IUPred is based on the hypothesis that globular proteins have larger numbers of effective inter-residue interactions (negative free energy) than disordered proteins due to the different types of amino acids involved in possible residue contacts. Based on this idea, a composition-based pair-wise interaction matrix was shown to give values similar to those obtained from a structure-based interaction matrix. Structured and disordered proteins were compared by this approach, with the structured proteins found to have a significantly lower free energy estimate, thus giving a means to predict whether a protein is structured or disordered using amino acid sequence as input.81

Figure 2 represents the results of the analysis of the prevalence of intrinsic disorder in regions containing acetylated and non-acetylated lysines in acetylated proteins from the extracellular and intracellular tachyzoites. Here, the predisposition for intrinsic disorder in different dataset is shown as fractions of lysines with corresponding intrinsic disorder scores. Figure 2 shows that the disorder statuses of acetylated and non-acetylated lysines are rather different for both extracellular and intracellular tachyzoites, whereas there is a little pair-wise difference between the plots corresponding to the proteins derived from the extracellular and intracellular tachyzoites (i.e., acetylated (non-acetylated) lysines in the extracellular tachyzoite are similar to acetylated (non-acetylated) lysines in the intracellular tachyzoite). Figure S1 provides more detailed analysis of the results of disorder prediction by these two tools and shows that the correlation coefficients between PONDR® VLXT and IUPred predictions for intracellular and extracellular acetylated lysines are 0.70 and 0.72, respectively. Despite the differences in the outputs generated by PONDR® VLXT and IUPred, both predictors generally agreed on the existence of differences between the datasets and showed that non-acetylated lysines were typically characterized by a bit higher disorder scores than acetylated lysines. For example, in the extracellular tachyzoite, the mean disorder scores of acetylated lysines were 0.511±0.301 (PONDR® VLXT) and 0.475±0.217 (IUPred), whereas non-acetylated lysines were characterized by the disorder scores of 0.535±0.321 (PONDR® VLXT) and 0.482±0.237 (IUPred). Similarly for the intracellular tachyzoite, the mean disorder scores of acetylated lysines were 0.499±0.310 (PONDR® VLXT) and 0.471±0.213 (IUPred), whereas non-acetylated lysines were characterized by the disorder scores of 0.541±0.320 (PONDR® VLXT) and 0.488±0.236 (IUPred). Although these differences were not very significant, they were reproducible since both predictors showed somewhat higher disorder score for the non-acetylated lysines.

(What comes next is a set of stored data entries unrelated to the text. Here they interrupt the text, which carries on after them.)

-- ==== Sys2Proof/Laws/PerInstr.lean ====
section
/-! SUPPORT. The family OpWords, one lemma per command: the op word of a well-formed op decodes to that op (chapter 10,
Management frames).  A command that is no op of a request has no op word. -/

namespace Sys2Proof.Laws

open Sys2Proof.Machine

theorem opCode_opWordOf (c : Nat) (t imm : BitVec 12) : opCode (opWordOf c t imm) = c % 256 := by
  have : (opWordOf c t imm).extractLsb' 24 8 = byte c := by
    unfold opWordOf
    ext i hi
    rw [BitVec.getElem_extractLsb', BitVec.getLsbD_append, BitVec.getLsbD_append]
    simp [show ¬ (24 + i < 12) by omega, show ¬ (24 + i - 12 < 12) by omega, show 24 + i - 12 - 12 = i by omega, hi]
  unfold opCode
  rw [this]
  simp [byte]

theorem opTarget_opWordOf (c : Nat) (t imm : BitVec 12) : opTarget (opWordOf c t imm) = t := by
  unfold opTarget opWordOf
  ext i hi
  rw [BitVec.getElem_extractLsb', BitVec.getLsbD_append, BitVec.getLsbD_append]
  simp [show ¬ (12 + i < 12) by omega, hi]

theorem opImm_opWordOf (c : Nat) (t imm : BitVec 12) : opImm (opWordOf c t imm) = imm := by
  unfold opImm opWordOf
  ext i hi
  rw [BitVec.getElem_extractLsb', BitVec.getLsbD_append]
  simp [hi]

theorem targetTable_targetOf (k : Nat) (a : BitVec 8) : targetTable (targetOf k a) = k % 16 := by
  have : (targetOf k a).extractLsb' 8 4 = BitVec.ofNat 4 k := by
    unfold targetOf
    ext i hi
    rw [BitVec.getElem_extractLsb', BitVec.getLsbD_append]
    simp [show ¬ (8 + i < 8) by omega, hi]
  unfold targetTable
  rw [this]
  simp

theorem targetAddr_targetOf (k : Nat) (a : BitVec 8) : targetAddr (targetOf k a) = a := by
  unfold targetAddr targetOf
  ext i hi
  rw [BitVec.getElem_extractLsb', BitVec.getLsbD_append]
  simp [hi]

/-- A WRITE op word to an address that names a writable field of a table decodes as the write of that table. -/
theorem decodeOp_write (t imm : BitVec 12) : decodeOp (opWordOf 0x10 t imm) = decodeWrite t imm := by
  unfold decodeOp
  simp only [opCode_opWordOf, opTarget_opWordOf, opImm_opWordOf]

/-- The op word of a well-formed command decodes to the command. -/
def OpWords.Statement (i : Instr) : Prop := i.wellFormed = true → ∀ w, opWord i = some w → decodeOp w = i

theorem OpWords.coldReset (straps : BitVec 6) : OpWords.Statement (.coldReset straps) := by
  unfold OpWords.Statement
  intro _ w h
  exact nomatch (show (none : Option Word32) = some w from h)

theorem OpWords.tfbPinChange (asserted : Bool) : OpWords.Statement (.tfbPinChange asserted) := by
  unfold OpWords.Statement
  intro _ w h
  exact nomatch (show (none : Option Word32) = some w from h)

theorem OpWords.ringFrameReceive (f : Frame) : OpWords.Statement (.ringFrameReceive f) := by
  unfold OpWords.Statement
  intro _ w h
  exact nomatch (show (none : Option Word32) = some w from h)

theorem OpWords.sampleFrame (dest src : Byte) (payload : List Byte) : OpWords.Statement (.sampleFrame dest src payload) := by
  unfold OpWords.Statement
  intro _ w h
  exact nomatch (show (none : Option Word32) = some w from h)

theorem OpWords.baystatFrame (dest src : Byte) (payload : List Byte) : OpWords.Statement (.baystatFrame dest src payload) := by
  unfold OpWords.Statement
  intro _ w h
  exact nomatch (show (none : Option Word32) = some w from h)

theorem OpWords.mgmtReqFrame (dest src : Byte) (payload : List Byte) : OpWords.Statement (.mgmtReqFrame dest src payload) := by
  unfold OpWords.Statement
  intro _ w h
  exact nomatch (show (none : Option Word32) = some w from h)

theorem OpWords.outTake : OpWords.Statement (.outTake) := by
  unfold OpWords.Statement
  intro _ w h
  exact nomatch (show (none : Option Word32) = some w from h)

theorem OpWords.requestStart : OpWords.Statement (.requestStart) := by
  unfold OpWords.Statement
  intro _ w h
  exact nomatch (show (none : Option Word32) = some w from h)

theorem OpWords.captureBlockPlace : OpWords.Statement (.captureBlockPlace) := by
  unfold OpWords.Statement
  intro _ w h
  exact nomatch (show (none : Option Word32) = some w from h)

theorem OpWords.sourceSilenceExpiry (e : SrcIx) : OpWords.Statement (.sourceSilenceExpiry e) := by
  unfold OpWords.Statement
  intro _ w h
  exact nomatch (show (none : Option Word32) = some w from h)

theorem OpWords.baystatSilenceExpiry (n : Rec) : OpWords.Statement (.baystatSilenceExpiry n) := by
  unfold OpWords.Statement
  intro _ w h
  exact nomatch (show (none : Option Word32) = some w from h)

theorem OpWords.commandTimeout (n : Rec) : OpWords.Statement (.commandTimeout n) := by
  unfold OpWords.Statement
  intro _ w h
  exact nomatch (show (none : Option Word32) = some w from h)

theorem OpWords.deadTimerExpiry (b : Bay) : OpWords.Statement (.deadTimerExpiry b) := by
  unfold OpWords.Statement
  intro _ w h
  exact nomatch (show (none : Option Word32) = some w from h)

Figure 2. Comparison of the disorder status of acetylated and non-acetylated lysines in the extracellular and intracellular tachyzoites.

Figure 2

Here, the distributions of lysines over the various ranges of disorder score are shown. Comparison of the outputs of the PONDR® VLXT (black bars) and IUPred (gray bars) for the acetylated (A) and non-acetylated (B) lysines in the extracellular tachyzoites, and for the acetylated (C) and non-acetylated (D) lysines in the intracellular tachyzoites. Here, the distributions of lysines over the various ranges of disorder score are shown for different datasets. Error bars corresponds to the errors evaluated by bootstrapping.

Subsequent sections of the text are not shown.